Rimowa x Off-White's Hypefest set up

Christopher Gregory

And for the brands I spoke to—Rimowa, Tumi, and Away—it’s not just that the nature of travel is changing, it’s who’s traveling that makes a difference. “I've been with the brand for 15 years,” said Victor Sanz, Tumi’s creative director, “and when I first joined, I thought I had this idea of who this Tumi customer was. In my head it was this guy that wears a suit, and he's a CEO in his 50s. And then over the past decade, that's really changed… It was the DJs who were traveling 280 days a year, it was artists who depended on the bag to get their gear places, it was athletes, it was everyone in between.”

Like any other industry touched by young fashion-conscious customers, luggage has been swallowed up by streetwear. The catchall term for practically anything adjacent to graphics, logos, or sneakers is the dominant trend of the time, and it’s why luggage brands are hungry to collaborate with the biggest players from that world: Kith, Anti Social Social Club, Supreme, and Off-White.

For luggage brands, engaging with this world is a no-brainer. There’s a lot more money to be made by marketing luggage as fashion items rather than selling customers on the idea that they just need one perfectly made piece to last a lifetime. “For the first time ever, people are thinking about luggage as a fashion item,” Rubio said.

Away luggage

According to Rubio, today’s Away customers collect different pieces of luggage to bust out in various situations, just like they would any other accessory. Part of this is price: a brand like Rimowa is the legacy luxury brand while Away is the cheaper “disruptive” option. “Because of the price point, people are starting to collect [the luggage],” Rubio said. And in the process, the way these items are marketed has changed, too. “If you look at luggage advertisements of the past, it's been all about the zippers and the wheels and the materials,” Rubio said. But that dry pitch is not what stirs the heart of customers to buy multiples. Rubio wanted to sell luggage the same way people sell fashion. “If you are coveting a jacket, maybe it's because there are certain buttons or the cut or fabric gets you interested,” Rubio explained. “But then you think about yourself and where you're going to wear it and what you're going to be doing when you're wearing it. [People] think about how it fits into their lifestyle or the lifestyle they want to have. That's how we've always approached the way we talk about Away.”

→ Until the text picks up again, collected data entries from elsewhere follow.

-- ==== Sys2Proof/Machine/Rounding.lean ====
section
/-! DEFINITION. The unit rounding_engine: the five roundings (spec/43_rounding_engine.md). -/
namespace Sys2Proof.Machine

/-- `rnd(p, v)` (R126 to R131). `Truncate` and `Floor` have one arithmetic (R132). -/
def rnd (p : RoundingPolicy) (v : ℚ) : Int :=
  match p with
  | .truncate => floorQ v
  | .nearestAwayFromZero => rha v
  | .floor => floorQ v
  | .ceil => ceilQ v
  | .towardZero => rtz v

end Sys2Proof.Machine
end

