-- ==== Sys2Proof/Certificates/Slice0/Obligations.lean ====
section
/-! DEFINITION. The statements for the provers, one Prop each; OBLIGATIONS.json lists them. -/
open Sys2Proof Sys2Proof.Machine

/-! ## Encoding and the step -/

/-- Decode and encode agree on every command, with every operand the ports admit (30_encoding.md R57 to R63). -/
def Obligations.DecodeEncodeAgreeOnPorts : Prop :=
  ∀ i : Instr, decode (encode i) = .ok i ∧
    ∀ n : Nat, i.wellFormed n = true → decodeWires (encodeWires n i) = .ok i

/-- The other direction: a decoded command carries the encoder's byte and the operands presented. Only a
`BND.*` command leaves fields of its bundle, the policy codes, unused. -/
def Obligations.DecodedCommandKeepsByteAndOperands : Prop :=
  ∀ (c : Command) (i : Instr), decode c = .ok i →
    i.byte = c.cmd ∧
    (∀ x, i.sample? = some x → ∃ p, c.sample = some p ∧ p.operand = some x) ∧
    (∀ b, i.bundle? = some b → ∃ b', c.bundle = some b' ∧ b'.toTriple = b.toTriple ∧
      (opField c.cmd ≠ 0xA#4 → b' = b))

/-- R69, with both operand ports presented: exactly which commands are illegal, what an illegal one does, and that a
reserved policy code is no illegal command but `InvalidPolicy`. -/
def Obligations.IllegalCommandsAreExactlyTheReservedOnes : Prop :=
  ∀ (c : Command) (bd : Bundle) (p : SamplePort), c.bundle = some bd → c.sample = some p →
    ((∃ e, decode c = .error e) ↔
      (c.cmd.toNat / 16 = 0 ∨ 0xB ≤ c.cmd.toNat / 16 ∨
       (c.cmd.toNat / 16 = 0xA ∧ (8 ≤ c.cmd.toNat % 16 ∨ c.cmd.toNat % 16 = 6 ∨ c.cmd.toNat % 16 = 7)) ∨
       (c.cmd.toNat / 16 = 7 ∧ 2 ≤ c.cmd.toNat % 16) ∨
       (c.cmd.toNat / 16 ∈ [1, 2, 3, 4, 5, 6, 8, 9] ∧ c.cmd.toNat % 16 ≠ 0) ∨
       (c.cmd.toNat / 16 ∈ [2, 3, 4, 5, 6, 8, 9] ∧ p.kind = 3#2))) ∧
    (∀ e s, decode c = .error e → runCommand c s = .next { s with response := some (.err .illegalCommand) }) ∧
    (∀ s, (c.cmd = 0x10#8 ∨ ((c.cmd = 0x80#8 ∨ c.cmd = 0x90#8) ∧ p.kind ≠ 3#2)) → 1 ≤ bd.W →
      (2 ≤ bd.ovf.toNat ∨ 5 ≤ bd.rnd.toNat) →
      runCommand c s = .next { s with response := some (.err .invalidPolicy) })

/-- The model's reading of a missing operand (93_implementation_defined.md U7; log 8): a command without an operand it
takes is illegal. -/
def Obligations.MissingOperandsAreIllegal : Prop :=
  ∀ c : Command,
    (c.bundle = none → c.cmd.toNat / 16 ∈ [1, 8, 9, 10] → ∃ e, decode c = .error e) ∧
    (c.sample = none → c.cmd.toNat / 16 ∈ [2, 3, 4, 5, 6, 8, 9] → ∃ e, decode c = .error e)

/-- A step runs the decoded command in the state that has consumed it (the input is the model's own, log 2); an illegal
one is answered; a command of the document's interface runs as the command it stands for. -/
def Obligations.StepRunsTheDecodedCommand : Prop :=
  ∀ (s : State) (c : Command) (rest : List HostEvent), s.input = .command c :: rest →
    (∀ i, decode c = .ok i → step s = exec i { s with input := rest }) ∧
    (∀ e, decode c = .error e →
      step s = .next { s with input := rest, response := some (.err .illegalCommand) }) ∧
    (∀ n, c = presentNamed n → step s = exec (expandNamed n) { s with input := rest } ∧
      step { s with input := .named n :: rest } = step s)

/-- A table word presented for the next step is run by it. -/
def Obligations.StepRunsTheTableWord : Prop :=
  ∀ (s : State) (nbits w : Nat) (i : Instr), decodeTableWord nbits w = some i →
    step (s.withFetchWord nbits w) = exec i s

/-- R73: the pseudo-operations and the command each stands for. -/
def Obligations.PseudoOperationsExpandAsListed : Prop :=
  (∀ x, expandNamed (.aliasQ x) = .q x ∧ expandNamed (.quantize x) = .q x) ∧
  (∀ x, expandNamed (.aliasQs x) = .qs x ∧ expandNamed (.quantizeSelf x) = .qs x) ∧
  (∀ S W F, expandNamed (.construct ⟨S, W, F, none, none⟩) =
    expandNamed (.construct ⟨S, W, F, some "Wrap", some "Truncate"⟩)) ∧
  (∀ S W F o, expandNamed (.construct ⟨S, W, F, o, none⟩) =
    expandNamed (.construct ⟨S, W, F, o, some "Truncate"⟩)) ∧
  expandNamed (.describe none) = .desc false ∧ expandNamed (.describe (some false)) = .desc false ∧
  (∀ x c, ∃ b, expandNamed (.quantizeOnce x c) = .q1 x b ∧ expandNamed (.quantizeSelfOnce x c) = .qs1 x b) ∧
  (∀ x S W F o, expandNamed (.quantizeOnce x ⟨S, W, F, none, none⟩) =
      expandNamed (.quantizeOnce x ⟨S, W, F, some "Wrap", some "Truncate"⟩) ∧
    expandNamed (.quantizeSelfOnce x ⟨S, W, F, none, none⟩) =
      expandNamed (.quantizeSelfOnce x ⟨S, W, F, some "Wrap", some "Truncate"⟩) ∧
    expandNamed (.quantizeOnce x ⟨S, W, F, o, none⟩) =
      expandNamed (.quantizeOnce x ⟨S, W, F, o, some "Truncate"⟩) ∧
    expandNamed (.quantizeSelfOnce x ⟨S, W, F, o, none⟩) =
      expandNamed (.quantizeSelfOnce x ⟨S, W, F, o, some "Truncate"⟩))

/-- A few command bytes decode to their commands (30_encoding.md R57, R58). -/
def Obligations.TableWordsDecode : Prop :=
  decodeTableWord 8 0x10 = some (.cfg ⟨⟨false, 0, 0⟩, 0#2, 0#3⟩) ∧
  decodeTableWord 8 0x50 = some (.q (.scalar 0)) ∧
  decodeTableWord 8 0x60 = some (.qs (.scalar 0)) ∧
  decodeTableWord 8 0x71 = some (.desc true) ∧
  decodeTableWord 8 0xA4 = some (.bndMaxVal ⟨false, 0, 0⟩) ∧
  decodeTableWord 8 0x00 = none ∧ decodeTableWord 8 0xA6 = none ∧ decodeTableWord 8 0x21 = none

/-! ## Bounds -/

/-- R81, R82, R91 to R93: the integer bounds of a width `w + 1`, answered in every state; a width that is not positive
is `InvalidFormat`. -/
def Obligations.IntegerBoundCommandsAnswer : Prop :=
  (∀ t, (Instr.bndMinInt t).byte = 0xA0#8 ∧ (Instr.bndMaxInt t).byte = 0xA1#8 ∧
    (Instr.bndRangeInt t).byte = 0xA2#8) ∧
  (∀ (w : Nat) (F : Int) (s : State),
    exec (.bndMinInt ⟨true, w + 1, F⟩) s = .next { s with response := some (.ok (some (.integer (-2 ^ w)))) } ∧
    exec (.bndMinInt ⟨false, w + 1, F⟩) s = .next { s with response := some (.ok (some (.integer 0))) } ∧
    exec (.bndMaxInt ⟨true, w + 1, F⟩) s = .next { s with response := some (.ok (some (.integer (2 ^ w - 1)))) } ∧
    exec (.bndMaxInt ⟨false, w + 1, F⟩) s =
      .next { s with response := some (.ok (some (.integer (2 ^ (w + 1) - 1)))) } ∧
    ∀ S, exec (.bndRangeInt ⟨S, w + 1, F⟩) s =
      .next { s with response := some (.ok (some (.integer (2 ^ (w + 1) - 1)))) }) ∧
  (∀ S W, rangeInt S W = maxInt S W - minInt S W) ∧
  (∀ (t : Triple) (s : State), t.W ≤ 0 →
    exec (.bndMinInt t) s = .next { s with response := some (.err .invalidFormat) } ∧
    exec (.bndMaxInt t) s = .next { s with response := some (.err .invalidFormat) } ∧
    exec (.bndRangeInt t) s = .next { s with response := some (.err .invalidFormat) })

/-- R85 to R87, R94 to R96: the real-valued bounds of a width `w + 1`, answered in every state. -/
def Obligations.RationalBoundCommandsAnswer : Prop :=
  (∀ t, (Instr.bndMinVal t).byte = 0xA3#8 ∧ (Instr.bndMaxVal t).byte = 0xA4#8 ∧
    (Instr.bndPrec t).byte = 0xA5#8) ∧
  (∀ (w : Nat) (F : Int) (s : State),
    exec (.bndMinVal ⟨true, w + 1, F⟩) s =
      .next { s with response := some (.ok (some (.rational (-2 ^ w / (2 : ℚ) ^ F)))) } ∧
    exec (.bndMinVal ⟨false, w + 1, F⟩) s = .next { s with response := some (.ok (some (.rational 0))) } ∧
    exec (.bndMaxVal ⟨true, w + 1, F⟩) s =
      .next { s with response := some (.ok (some (.rational ((2 ^ w - 1) / (2 : ℚ) ^ F)))) } ∧
    exec (.bndMaxVal ⟨false, w + 1, F⟩) s =
      .next { s with response := some (.ok (some (.rational ((2 ^ (w + 1) - 1) / (2 : ℚ) ^ F)))) } ∧
    ∀ S, exec (.bndPrec ⟨S, w + 1, F⟩) s =
      .next { s with response := some (.ok (some (.rational ((2 : ℚ) ^ (-F))))) }) ∧
  (∀ F, 0 < precision F) ∧
  (∀ S W F, minValue S W F = minInt S W * precision F ∧ maxValue S W F = maxInt S W * precision F) ∧
  (∀ (t : Triple) (s : State), t.W ≤ 0 →
    exec (.bndMinVal t) s = .next { s with response := some (.err .invalidFormat) } ∧
    exec (.bndMaxVal t) s = .next { s with response := some (.err .invalidFormat) } ∧
    exec (.bndPrec t) s = .next { s with response := some (.err .invalidFormat) })

/-- The invariants and consequences of R88 (40_bounds_calc.md section 1). -/
def Obligations.BoundsInvariantsHold : Prop :=
  ∀ (S : Bool) (W F : Int), 1 ≤ W →
    maxInt S W - minInt S W = rangeInt S W ∧ minValue S W F = minInt S W * precision F ∧
    maxValue S W F = maxInt S W * precision F ∧ precision F = (2 : ℚ) ^ (-F) ∧
    minInt S W ≤ 0 ∧ 0 ≤ maxInt S W ∧ minInt S W < maxInt S W ∧
    minValue S W F ≤ 0 ∧ 0 ≤ maxValue S W F ∧ maxInt S W - minInt S W + 1 = modulus W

This sort of pitch makes sense in the everything-is-documented era. Before, we endured the uncomfortable seats at airport lounges and the smells wafting over from the terminal’s Auntie Anne’s. We waited outside the luggage carousel as time stood still. A vacation didn’t seem to start until we could get to our hotel, tip the luggage onto the ground, and begin to unpack it. Now, all these moments are opportunities to show off. Luggage, Muelas said, is “a piece that becomes a part of everyone’s personal narrative.” If the person who coined the phrase It’s the journey, not the destination were around today, they’d probably be spouting it off—while popping a ‘Gram—with a piece from the Supreme x Rimowa collection at their side.